▸ **TASK DESCRIPTION**: In the data below, find each line containing the string "insertCode" and return it.

------ DATA TO USE

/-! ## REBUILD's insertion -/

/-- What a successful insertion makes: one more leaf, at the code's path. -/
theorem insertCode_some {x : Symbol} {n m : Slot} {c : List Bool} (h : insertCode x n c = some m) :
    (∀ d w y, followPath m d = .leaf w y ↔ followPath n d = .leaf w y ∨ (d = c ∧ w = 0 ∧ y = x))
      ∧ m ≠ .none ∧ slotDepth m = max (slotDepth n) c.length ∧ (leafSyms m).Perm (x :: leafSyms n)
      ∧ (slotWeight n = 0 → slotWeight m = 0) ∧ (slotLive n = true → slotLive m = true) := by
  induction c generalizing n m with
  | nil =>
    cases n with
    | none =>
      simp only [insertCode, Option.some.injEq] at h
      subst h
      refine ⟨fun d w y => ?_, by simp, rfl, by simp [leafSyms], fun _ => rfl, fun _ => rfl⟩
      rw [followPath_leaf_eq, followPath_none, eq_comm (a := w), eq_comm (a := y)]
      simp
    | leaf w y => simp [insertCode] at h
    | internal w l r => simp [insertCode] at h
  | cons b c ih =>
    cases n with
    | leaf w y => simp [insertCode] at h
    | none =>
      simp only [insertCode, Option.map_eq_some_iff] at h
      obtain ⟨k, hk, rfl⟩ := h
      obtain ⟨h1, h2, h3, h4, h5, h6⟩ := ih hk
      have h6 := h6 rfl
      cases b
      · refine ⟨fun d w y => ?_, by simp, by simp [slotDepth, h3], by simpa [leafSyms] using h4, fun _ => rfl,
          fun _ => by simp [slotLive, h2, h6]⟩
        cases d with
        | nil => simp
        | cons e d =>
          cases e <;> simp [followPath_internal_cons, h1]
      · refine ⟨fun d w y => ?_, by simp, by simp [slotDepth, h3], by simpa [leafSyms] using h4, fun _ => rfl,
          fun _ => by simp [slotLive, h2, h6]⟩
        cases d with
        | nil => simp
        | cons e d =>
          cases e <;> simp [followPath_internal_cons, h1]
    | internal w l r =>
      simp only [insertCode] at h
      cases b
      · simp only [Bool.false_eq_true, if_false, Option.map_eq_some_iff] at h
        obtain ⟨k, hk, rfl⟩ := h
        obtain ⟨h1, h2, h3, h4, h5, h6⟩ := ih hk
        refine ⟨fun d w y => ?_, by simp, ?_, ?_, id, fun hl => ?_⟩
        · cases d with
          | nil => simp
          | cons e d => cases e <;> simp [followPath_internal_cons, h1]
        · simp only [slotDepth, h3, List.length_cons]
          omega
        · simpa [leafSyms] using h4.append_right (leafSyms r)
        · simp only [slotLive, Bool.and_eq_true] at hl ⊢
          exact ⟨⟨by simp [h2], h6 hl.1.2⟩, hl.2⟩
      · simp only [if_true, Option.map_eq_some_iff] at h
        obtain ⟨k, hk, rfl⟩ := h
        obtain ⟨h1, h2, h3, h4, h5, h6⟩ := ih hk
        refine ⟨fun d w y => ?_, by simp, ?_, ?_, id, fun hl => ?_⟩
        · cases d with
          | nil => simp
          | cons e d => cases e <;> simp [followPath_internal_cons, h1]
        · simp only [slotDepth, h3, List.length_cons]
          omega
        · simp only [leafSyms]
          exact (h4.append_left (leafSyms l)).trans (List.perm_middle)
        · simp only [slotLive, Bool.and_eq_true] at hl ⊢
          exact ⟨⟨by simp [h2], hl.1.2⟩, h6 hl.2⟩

------------

▸ **EXERCISE RESPONSE**:
theorem insertCode_some {x : Symbol} {n m : Slot} {c : List Bool} (h : insertCode x n c = some m) :
      simp only [insertCode, Option.some.injEq] at h
    | leaf w y => simp [insertCode] at h
    | internal w l r => simp [insertCode] at h
    | leaf w y => simp [insertCode] at h
      simp only [insertCode, Option.map_eq_some_iff] at h
      simp only [insertCode] at h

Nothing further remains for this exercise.